Он всегда был здесь чужим, хотя родился в Америке и больше нигде не бывал. Его отец приехал в Калифорнию под липовым именем, прикинувшись сыном соседа, иммигрировавшего за несколько лет до того. Америка – плавильный котел, но Конгресс, в ужасе от того, что расплавленная смесь в котле что-то чересчур пожелтела, запретил въезд китайцам. Впускали только детей тех, кто уже жил в Штатах. Поэтому отец Джеймса взял себе имя соседского сына, утонувшего в реке годом раньше, и переехал к «отцу» в Сан-Франциско. Такова была история почти любого китайского иммигранта со времен Честера А. Артура[10] до конца Второй мировой. Ирландцы, немцы и шведы толпились на палубах пароходов и махали, едва вдали показывался бледно-зеленый факел статуи Свободы, а кули попадали в страну всеобщего равенства другими путями. Те, кто добирался, потом навещали в Китае жен и всякий раз по возвращении праздновали рождение сына. Те, кто в родных деревнях мечтал об иной судьбе, брали себе имена этих мифических сыновей и отправлялись в долгую дорогу за море. Евреи из России, норвежцы и итальянцы на пароме приплывали с острова Эллис на Манхэттен и рассыпались по шоссе и железным дорогам, что вели в Канзас, Небраску и Миннесоту, а китайцы, обманом просочившиеся в Калифорнию, обычно не рыпались. Жизнь этих бумажных сыновей в чайнатаунах была тонка и рвалась легко. Имена у всех фальшивые. Все надеялись, что их не уличат и не вышлют. Все сбивались в кучу, чтобы не выделяться.

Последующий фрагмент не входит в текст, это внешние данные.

/-- An access inside an open tile by agent a: tentative stores of the tile that it conflicts with, in the regions they were
made in, are marked for the commit, and a tentative store is kept for it; lanes of one instruction never conflict (R166,
R199). addr is the generic address of loc. -/
def State.tileAccess (s : State) (g a cls instr : Nat) (write : Bool) (addr : DWord) (loc n : Nat) : State :=
  let x := s.group g
  let know := (s.agent a).of cls
  let apart (b c r : Nat) : Bool := !s.sameAgent a b && mapGet 0 know (b * 8 + c) < r + 1
  let hit (t : TentRec) : Bool := t.instr != instr && (granules loc n).contains t.granule && apart t.agent t.cls t.region
  let read (q : Nat) : Bool := (mapGet [] s.races q).any (fun r =>
    x.tileAgents.contains r.agent && !r.write && apart r.agent r.cls r.region)
  let new_ := if !write then [] else (granules loc n).map (fun q =>
    ({ granule := q, addr := addr + BitVec.ofNat 64 (4 * q) - BitVec.ofNat 64 loc, agent := a, cls := cls
       region := (s.agent a).region, instr := instr
       bad := x.tentRecs.any (fun t => t.granule == q && hit t) || read q } : TentRec))
  s.setGroup g { x with
    tentRecs := x.tentRecs.map (fun t => if hit t then { t with bad := true } else t) ++ new_
    tileAgents := if x.tileAgents.contains a then x.tileAgents else a :: x.tileAgents }

/-- The scope at which an ordering operation at a spot acts: domain at least at a peer, system on path 0x3 (R176). -/
def Spot.scope (p : Spot) (c : BitVec 3) : BitVec 3 :=
  match p with
  | .peer _ _ _ _ => if scopeOf c < 6 then 6#3 else c
  | p => if p.cls == 3 then 7#3 else c

/-- What a performed access of lane i of warp k, instruction instr, at a spot, off bytes into the access, leaves in clocks and
history. -/
def State.order (s : State) (k instr : Nat) (i : Lane) (x : Access) (off : Nat) (p : Spot) : State :=
  let (a, s) := s.touch k i
  let grid := (s.group (s.warp k).group).grid
  let s := s.noteAccess a p.loc p.size p.cls (x.kind != .store) x.writes
  let s := if x.acq != 0#3 then s.acquireAt a p.loc p.size p.cls (p.scope x.acq) else s
  let s := if x.rel != 0#3 then s.releaseAt a p.loc p.size p.cls (p.scope x.rel) else s
  if x.isAtomic && x.acq == 0#3 && x.rel == 0#3 then s
  else if s.tracked x p then
    let w := s.warp k
    match p.checkedLate, s.tileOf w i with
    | true, .some g =>
      let s := s.tileAccess g a p.cls instr x.writes ((x.trap w i .none).addr + BitVec.ofNat 64 off) p.loc p.size
      if x.writes then s else s.record a p.cls instr false grid p.loc p.size
    | _, _ => s.record a p.cls instr x.writes grid p.loc p.size
  else s

/-- The same for the spots of an access in order. -/
def State.orderAll (s : State) (k instr : Nat) (i : Lane) (x : Access) : Nat → List Spot → State
  | _, [] => s
  | off, p :: t => (s.order k instr i x off p).orderAll k instr i x (off + p.size) t

/-- A path 0x1 load brings its sector into L1 unless its policy keeps it out (R158, R161). -/
def State.fillRo (s : State) (k : Nat) (i : Lane) (x : Access) (p : Spot) : State :=
  match p with
  | .memory pa _ _ 1 =>
    let w := s.warp k
    let c := coreKey w.die w.core
    if x.policy == 1#3 || x.policy == 4#3 || mapHas (s.core c).ro (pa / 32) || (s.tileOf w i).isSome then s
    else s.modCore c (fun q => { q with ro := mapPut q.ro (pa / 32) (s.mem.bytes (pa / 32 * 32) 32) })
  | _ => s

/-- A store updates the copy of its sector that its core's L1 holds (R158); a tentative one is in no L1. -/
def State.updateRo (s : State) (k : Nat) (i : Lane) (b : List Byte) (p : Spot) : State :=
  match p with
  | .memory pa n _ _ =>
    let w := s.warp k
    let c := coreKey w.die w.core
    if (s.tileOf w i).isSome || !mapHas (s.core c).ro (pa / 32) then s
    else s.modCore c (fun q => { q with ro := mapAll q.ro (fun sec old =>
      if sec == pa / 32 then old.take (pa % 32) ++ b.take n ++ old.drop (pa % 32 + n) else old) })
  | _ => s

/-- The same for the spots of a store in order. -/
def State.updateRos (s : State) (k : Nat) (i : Lane) : List Byte → List Spot → State
  | _, [] => s
  | b, p :: t => (s.updateRo k i b p).updateRos k i (b.drop p.size) t

/-- The governor's record of where a load goes: its sectors, and that a path 0x3 load disqualifies (R78). -/
def State.govern (s : State) (k : Nat) (l : List Spot) : State :=
  s.modWarp k (fun w => { w with gov := w.gov.inLoops (fun g =>
    let secs := (g.sectors ++ l.map (fun (p : Spot) => p.loc / 32)).eraseDups
    { g with sectors := secs, qualifies := decide (secs.length ≤ 8) && !l.any (fun p => p.cls == 3) }) })

/-- The governor's record of what a load returned (R78). -/
def State.governValue (s : State) (k : Nat) (pc : Word) (i : Lane) (v : BitVec 128) : State :=
  s.modWarp k (fun w => { w with gov := w.gov.inLoops (fun g => { g with loads := g.loads ++ [(pc, i.val, v)] }) })

/-! ### Cache lines (R159, R173) -/

/-- Drop, write back or both of the 128-byte L2 line at pa. -/
def State.cctlLine (s : State) (op : BitVec 2) (core pa : Nat) : State :=
  let b := pa / 128 * 128
  match op.toNat with
  | 0 => s.modCore core (fun c => { c with
      ro := c.ro.filter (fun e => e.1 / 4 != pa / 128), roBad := c.roBad.filter (fun q => q / 4 != pa / 128) })
  | 1 => { s with mem := s.mem.clean b 128 }
  | 2 => { s with mem := s.mem.drop b 128 }
  | _ => { s with mem := s.mem.clean b 128 }

/-- Is a line tentative in some tile, or tagged by another world (R173, R353)? -/
def State.lineAway (s : State) (w : BitVec 10) (buf pa : Nat) : Bool :=
  s.groups.any (fun e => e.2.tentSectors.any (fun q => q / 4 == pa / 128))
    || (List.range 2).any (fun j =>
      match mapFind s.mem.lines (pa / 128 * 2 + j) with
      | .some (k, _) => k != (s.world w).key || buf == 0
      | .none => buf != 0)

Но родители Джеймса предпочли рыпаться. В 1938-м, когда Джеймсу было шесть, отец получил письмо от бумажного брата – едва грянула Депрессия, тот уехал на восток искать работу. «Брат» писал, что его взяли смотрителем и разнорабочим в маленькую школу-пансион в Айове. А теперь его (настоящая, небумажная) мать заболела, он возвращается в Китай, и начальство спрашивает, нет ли у него надежных друзей на замену. Они тут любят китайцев, писал «брат», считают, что мы тихие, трудолюбивые и опрятные. Хорошая работа, весьма престижная школа. Жене, может, найдется место в школьной столовой. Интересует?
Джеймс не умел читать по-китайски, но на всю жизнь запомнил последний абзац этого письма – перьевой ручкой нацарапанную каллиграфию, над которой родители задумались. Для детей сотрудников, писал «брат», особые условия. Если сдадут вступительный экзамен, учатся бесплатно.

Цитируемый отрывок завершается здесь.